As prioridades estratégicas para o momento são claras: renegociar dívidas com taxas acima do CDI, especialmente contratos pré-fixados contratados quando a Selic estava em 15%; revisar a alocação das reservas financeiras para travar rentabilidades antes de novos cortes; e avaliar com critério quais projetos de investimento têm retorno suficiente para justificar a tomada de crédito no patamar atual.
Consequentemente, empresas que usarem esse ciclo de queda gradual para reorganizar o passivo financeiro, reduzir o custo médio do capital e otimizar o fluxo de caixa projetado estarão em posição muito mais sólida quando a Selic chegar a 13% — e o crédito, finalmente, começar a ficar acessível de forma mais ampla para o empresário brasileiro.
“A queda da Selic não enche o caixa automaticamente — ela abre janelas.
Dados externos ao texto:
/-! `State.externalRequest` writes ports, seqs, stages, trips, units only. -/

@[simp] theorem State.externalRequest_pending (s : State) (u : UnitNo) :
    (s.externalRequest u).pending = s.pending := by
  unfold State.externalRequest; repeat' split
  all_goals simp
@[simp] theorem State.externalRequest_cause (s : State) (u : UnitNo) :
    (s.externalRequest u).cause = s.cause := by
  unfold State.externalRequest; repeat' split
  all_goals simp
@[simp] theorem State.externalRequest_setup (s : State) (u : UnitNo) :
    (s.externalRequest u).setup = s.setup := by
  unfold State.externalRequest; repeat' split
  all_goals simp
@[simp] theorem State.externalRequest_senses (s : State) (u : UnitNo) :
    (s.externalRequest u).senses = s.senses := by
  unfold State.externalRequest; repeat' split
  all_goals simp
@[simp] theorem State.externalRequest_faultN (s : State) (u : UnitNo) :
    (s.externalRequest u).faultN = s.faultN := by
  unfold State.externalRequest; repeat' split
  all_goals simp
@[simp] theorem State.externalRequest_supply (s : State) (u : UnitNo) :
    (s.externalRequest u).supply = s.supply := by
  unfold State.externalRequest; repeat' split
  all_goals simp
@[simp] theorem State.externalRequest_time (s : State) (u : UnitNo) :
    (s.externalRequest u).time = s.time := by
  unfold State.externalRequest; repeat' split
  all_goals simp

/-! `State.tripAll` writes ports, seqs, stages, trips, units only. -/

@[simp] theorem State.tripAll_pending (s : State) :
    (s.tripAll).pending = s.pending := by
  simp [State.tripAll, four]
@[simp] theorem State.tripAll_cause (s : State) :
    (s.tripAll).cause = s.cause := by
  simp [State.tripAll, four]
@[simp] theorem State.tripAll_setup (s : State) :
    (s.tripAll).setup = s.setup := by
  simp [State.tripAll, four]
@[simp] theorem State.tripAll_senses (s : State) :
    (s.tripAll).senses = s.senses := by
  simp [State.tripAll, four]
@[simp] theorem State.tripAll_faultN (s : State) :
    (s.tripAll).faultN = s.faultN := by
  simp [State.tripAll, four]
@[simp] theorem State.tripAll_supply (s : State) :
    (s.tripAll).supply = s.supply := by
  simp [State.tripAll, four]
@[simp] theorem State.tripAll_time (s : State) :
    (s.tripAll).time = s.time := by
  simp [State.tripAll, four]

/-! `State.cycleCut` writes ports, seqs, stages, trips, units only. -/

@[simp] theorem State.cycleCut_pending (s : State) (n : SenseNo) (l : Leg) :
    (s.cycleCut n l).pending = s.pending := by
  unfold State.cycleCut; dsimp only; repeat' split
  all_goals simp
@[simp] theorem State.cycleCut_cause (s : State) (n : SenseNo) (l : Leg) :
    (s.cycleCut n l).cause = s.cause := by
  unfold State.cycleCut; dsimp only; repeat' split
  all_goals simp
@[simp] theorem State.cycleCut_setup (s : State) (n : SenseNo) (l : Leg) :
    (s.cycleCut n l).setup = s.setup := by
  unfold State.cycleCut; dsimp only; repeat' split
  all_goals simp
@[simp] theorem State.cycleCut_senses (s : State) (n : SenseNo) (l : Leg) :
    (s.cycleCut n l).senses = s.senses := by
  unfold State.cycleCut; dsimp only; repeat' split
  all_goals simp
@[simp] theorem State.cycleCut_faultN (s : State) (n : SenseNo) (l : Leg) :
    (s.cycleCut n l).faultN = s.faultN := by
  unfold State.cycleCut; dsimp only; repeat' split
  all_goals simp
@[simp] theorem State.cycleCut_supply (s : State) (n : SenseNo) (l : Leg) :
    (s.cycleCut n l).supply = s.supply := by
  unfold State.cycleCut; dsimp only; repeat' split
  all_goals simp
@[simp] theorem State.cycleCut_time (s : State) (n : SenseNo) (l : Leg) :
    (s.cycleCut n l).time = s.time := by
  unfold State.cycleCut; dsimp only; repeat' split
  all_goals simp

/-! `State.activate` writes ports, senses, seqs, stages, trips, units only. -/

@[simp] theorem State.activate_pending (s : State) (n : SenseNo) :
    (s.activate n).pending = s.pending := by
  unfold State.activate; dsimp only; repeat' split
  all_goals simp
@[simp] theorem State.activate_cause (s : State) (n : SenseNo) :
    (s.activate n).cause = s.cause := by
  unfold State.activate; dsimp only; repeat' split
  all_goals simp
@[simp] theorem State.activate_setup (s : State) (n : SenseNo) :
    (s.activate n).setup = s.setup := by
  unfold State.activate; dsimp only; repeat' split
  all_goals simp
@[simp] theorem State.activate_faultN (s : State) (n : SenseNo) :
    (s.activate n).faultN = s.faultN := by
  unfold State.activate; dsimp only; repeat' split
  all_goals simp
@[simp] theorem State.activate_supply (s : State) (n : SenseNo) :
    (s.activate n).supply = s.supply := by
  unfold State.activate; dsimp only; repeat' split
  all_goals simp
@[simp] theorem State.activate_time (s : State) (n : SenseNo) :
    (s.activate n).time = s.time := by
  unfold State.activate; dsimp only; repeat' split
  all_goals simp
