/-! ### One step each -/

/-- "Bringing the Part Up": IDENT after the supply is GOOD. -/
theorem test_ident_of_the_bring_up :
    ((after (.ident 3 9) { State.reset with supply := { state := .good, timer := 0 } }).port
        3).queue =
      [.reply .ident 9 .ok [0xA7, 0x48, 0x01, 0x00, 0x00, 0x02, 0x01]] := by decide
/-- The same sequence: OPEN_SETUP. -/
theorem test_openSetup_of_the_bring_up :
    (after (.openSetup 3 1) State.reset).setup.holder = some 3 ∧
      (after (.openSetup 3 1) State.reset).setup.inactivity = 2000 := by decide
/-- The same sequence: COMMIT of a sound table, with FAULT_N high. -/
theorem test_commit_begins_run :
    (after (.commit 0 1) session).setup.phase = .run ∧
      (after (.commit 0 1) session).setup.holder = none ∧
      ((after (.commit 0 1) session).port 0).queue = [.reply .commit 1 .ok []] := by decide
/-- "Two Controllers Sharing the Heater Unit", event 1. -/
theorem test_claim_of_a_free_unit :
    (after (.claim 0 1 0x01 1000 0x01 0) running).unit 1 = lease 0 ∧
      ((after (.claim 0 1 0x01 1000 0x01 0) running).port 0).queue =
        [.reply .claim 1 .granted [0x01, 0x03, 0xE8, 0x00]] := by decide
/-- The same example, event 3: QUEUED at position 1. -/
theorem test_claim_of_a_held_unit_waits :
    ((after (.claim 2 1 0x01 2000 0x01 3000) held).port 2).queue =
        [.reply .claim 1 .queued [0x01, 0x01]] ∧
      ((after (.claim 2 1 0x01 2000 0x01 3000) held).unit 1).wait =
        [{ port := 2, period := 2000, limit := some 3000, remaining := some 3000
           claimedAt := 0 }] := by decide
/-- "Revoke During a Finishing Release", event 2: LEASE_LOST(REVOKED), and QUIET for 1000 µs. -/
theorem test_revoke_of_a_finishing_release :
    let s := finishing.setBoard { finishing.board with supervisor := some 3 }
    ((after (.revoke 3 1 0x01) s).unit 1).lease = .quiet ∧
      ((after (.revoke 3 1 0x01) s).unit 1).quiet = 1000 ∧
      ((after (.revoke 3 1 0x01) s).port 0).queue = [.notice (.leaseLost 1 .revoked) 0] := by
  decide
/-- "Waits That End Together With a Grant", expiry first, with a quiet time of 0. -/
theorem test_expiry_grants_the_head_when_the_quiet_time_is_zero :
    let s := (held.setUnit 1
      { lease 2 with remaining := 0, wait := [waiter 1 (some 1), waiter 3 none] }).setBoard
      { held.board with units := held.board.units.set 1 { UnitEntry.reset with quiet := 0 } }
    ((after (.leaseExpiry 1) s).unit 1).owner = some 1 ∧
      ((after (.leaseExpiry 1) s).unit 1).wait = [waiter 3 none] ∧
      ((after (.leaseExpiry 1) s).port 2).queue = [.notice (.leaseLost 1 .expired) 0] := by
  decide
/-- R7: 250 ms for a lease period of 1000 ms. -/
theorem test_lease_low_at_a_quarter :
    ((after .millisecondTick (held.setUnit 1 { lease 0 with remaining := 251 })).port 0).queue =
      [.notice (.leaseLow 1 250) 0] := by decide
/-- "A Refilled Queue", step 1: the segment is taken at once, pending 0. -/
theorem test_enqueue_on_an_idle_leg :
    ((after (.enqueue 0 1 0x01 (plainRaw 1 0)) held).port 0).queue =
        [.reply .enqueue 1 .ok [0x01, 0x00]] ∧
      ((after (.enqueue 0 1 0x01 (plainRaw 1 0)) held).seq 1).state = .running := by decide
/-- "A Gate Across the Wrap": closed at 4 294 960 000 and at 2 999, open at 3 000 and 3 500. -/
theorem test_gate_across_the_wrap :
    gateOpen 4294960000 3000 = false ∧ gateOpen 2999 3000 = false ∧ gateOpen 3000 3000 = true ∧
      gateOpen 3500 3000 = true := by decide
/-- "A Falling Step": 200 − 60 k, clamped at MIN_ON 10. -/
theorem test_a_falling_step :
    let g := { plain .complementary 8 with onTime := 200, step := some (-60) }
    [0, 1, 3, 4, 7].map (onTimeAt LegEntry.reset g) = [200, 140, 20, 10, 10] := by decide
/-- "From Idle LOW and Back": GL turns off at the take, and the leg is LEADING. -/
theorem test_take_from_idle_low :
    let st := { Stage.reset with state := .resting, gl := true, glBlank := some 9, guarded := .none }
    (takeStage { LegEntry.reset with idle := .low } true (playingSeg .complementary 2) st).gl =
        false ∧
      (takeStage { LegEntry.reset with idle := .low } true (playingSeg .complementary 2) st).state =
        .leading (layoutOf (playingSeg .complementary 2)) := by decide
/-- The same example: GL is on over [170, 380) of period 0 and off at its edges. -/
theorem test_complementary_layout :
    [149, 150, 169, 170, 379, 380].map
        (layoutGates 20 (layoutOf (playingSeg .complementary 2))) =
      [(true, false), (false, false), (false, false), (false, true), (false, true),
        (false, false)] := by decide
/-- R67: GL, on at the end of a LOW_ONLY segment, turns off there and GH is guarded; the idle level
LOW turns GL on again, with a fresh blanking count. In RELEASING it stays off. -/
theorem test_segment_end_with_gl_on :
    let st := { Stage.reset with
      state := .playing (layoutOf (playingSeg .lowOnly 1)) 400, gl := true, glBlank := some 200
      deadTimer := 20, guarded := .none }
    let e := { LegEntry.reset with idle := .low }
    (endStage e true st).gl = true ∧ (endStage e true st).glBlank = some 0 ∧
      (endStage e true st).guarded = .gh ∧ (endStage e true st).deadTimer = 0 ∧
      (endStage e false st).gl = false := by decide
/-- R76, R77: a voltage at the reference reads inactive, and ends the count (R82). -/
theorem test_a_sample_at_the_reference :
    let t := after (.senseSample 2 41 64) (cutting 0)
    (t.stage 1).gh = true ∧ (t.sense 2).count = 0 := by decide
/-- "Cutting a Pulse": the fourth counted active sample cuts at position 64. -/
theorem test_cutting_a_pulse :
    let t := after (.senseSample 2 42 64) (cutting 0)
    (t.stage 1).gh = false ∧ (t.sense 2).qualified = true ∧ (t.seq 1).escalation = 1 := by decide
/-- "An Escalation on the Drive", event 1: the cut that reaches the limit trips the unit. -/
theorem test_escalation_trips_the_unit :
    let t := after (.senseSample 2 42 64) (cutting 1)
    ((t.trip 1).info.map TripInfo.cause) = some (.escalated 2) ∧
      (t.stage 1).state = .forced ∧ (t.seq 1).escalation = 0 := by decide
/-- "A Supervisor Port Under Pressure", event 1: two of four TRIPPED notices find room. -/
theorem test_fault_n_trips_every_unit :
    let s := running.setBoard { running.board with supervisor := some 0 }
    let s := s.setPort 0
      { PortRec.reset with queue := List.replicate 5 (.notice .supplyGood 0) }
    ((after .faultNLowSpell s).port 0).queue.length = 7 ∧
      ((after .faultNLowSpell s).port 0).missed = true := by decide
/-- The same example, event 3: the command that meets 8 entries is dropped. -/
theorem test_a_command_meeting_a_full_queue :
    ((after (.readTrip 0 0x32 0x03) (fullOf running 0 8)).port 0).queue.length = 8 ∧
      ((after (.readTrip 0 0x32 0x03) (fullOf running 0 8)).port 0).dropped = true := by decide
/-- R157: a READ frame of the longest length collects the head. -/
theorem test_a_full_length_read_frame :
    ((after (.readFrame 0 25) (fullOf running 0 2)).port 0).queue.length = 1 ∧
      ((after (.readFrame 0 1) (fullOf running 0 2)).port 0).queue.length = 2 := by decide
/-- "A Supply Dip", event 1: SUPPLY_LOW to each port, and every leg off. -/
theorem test_supply_leaves_good :
    let s := playing held (playingSeg .complementary 0) (layoutOf (playingSeg .complementary 0)) 9
    ((after (.supplyLeavingGood 1000000) s).port 2).queue = [.notice (.supplyLow ⟨0, 1, 0, 0⟩) 0] ∧
      ((after (.supplyLeavingGood 1000000) s).stage 1).state = .forced := by decide
/-- R27: the GRANTED notices of one event come after every other entry of it. -/
theorem test_grants_come_last :
    let r : UnitRec :=
      { UnitRec.reset with
        lease := .releasing, releasing := some 0, period := some 1000, remaining := 700
        wait := [waiter 0 none] }
    let b := running.board
    let now := { UnitEntry.reset with quiet := 0 }
    let s := (running.setBoard { b with units := (b.units.set 1 now).set 2 now }).setUnit 1 r
    ((after (.supplyLeavingGood 1000000) (s.setUnit 2 r)).port 0).queue.map
        (fun e => match e with | .notice (.supplyLow _) _ => 0 | .notice (.releaseDone u) _ => u.val
                               | .notice (.granted u ..) _ => 10 + u.val | _ => 99) =
      [0, 1, 2, 11, 12] := by decide
/-- R121: the timestamp steps 20 wu after the reset, by the part's own clock. -/
theorem test_the_clock_steps_the_timestamp :
    ({ State.reset with time := { Timebase.reset with wu := 20 } }).dueRows = [.timestampStep] ∧
      ({ State.reset with time := { Timebase.reset with wu := 19 } }).dueRows = [] := by decide
/-- "Two Legs on the Same Edges": the counter goes from 65 535 to 0. -/
theorem test_sync_edge_counter_wraps :
    let s := running.setTime { running.time with syncCount := 65535, syncLast := some .low }
    (after (.syncRisingEdge .high) s).time.syncCount = 0 := by decide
O gestor que entende o timing certo para renegociar dívidas, realocar reservas e retomar investimentos sai na frente dos que esperam o juro ‘ficar bom’ para agir.”

Fundador da Analitic Assessoria & Consultoria.
Matemático com especialização em Tecnologia e
base em Contabilidade. Criou o Analitic Insights
para levar inteligência empresarial a quem
toma decisões.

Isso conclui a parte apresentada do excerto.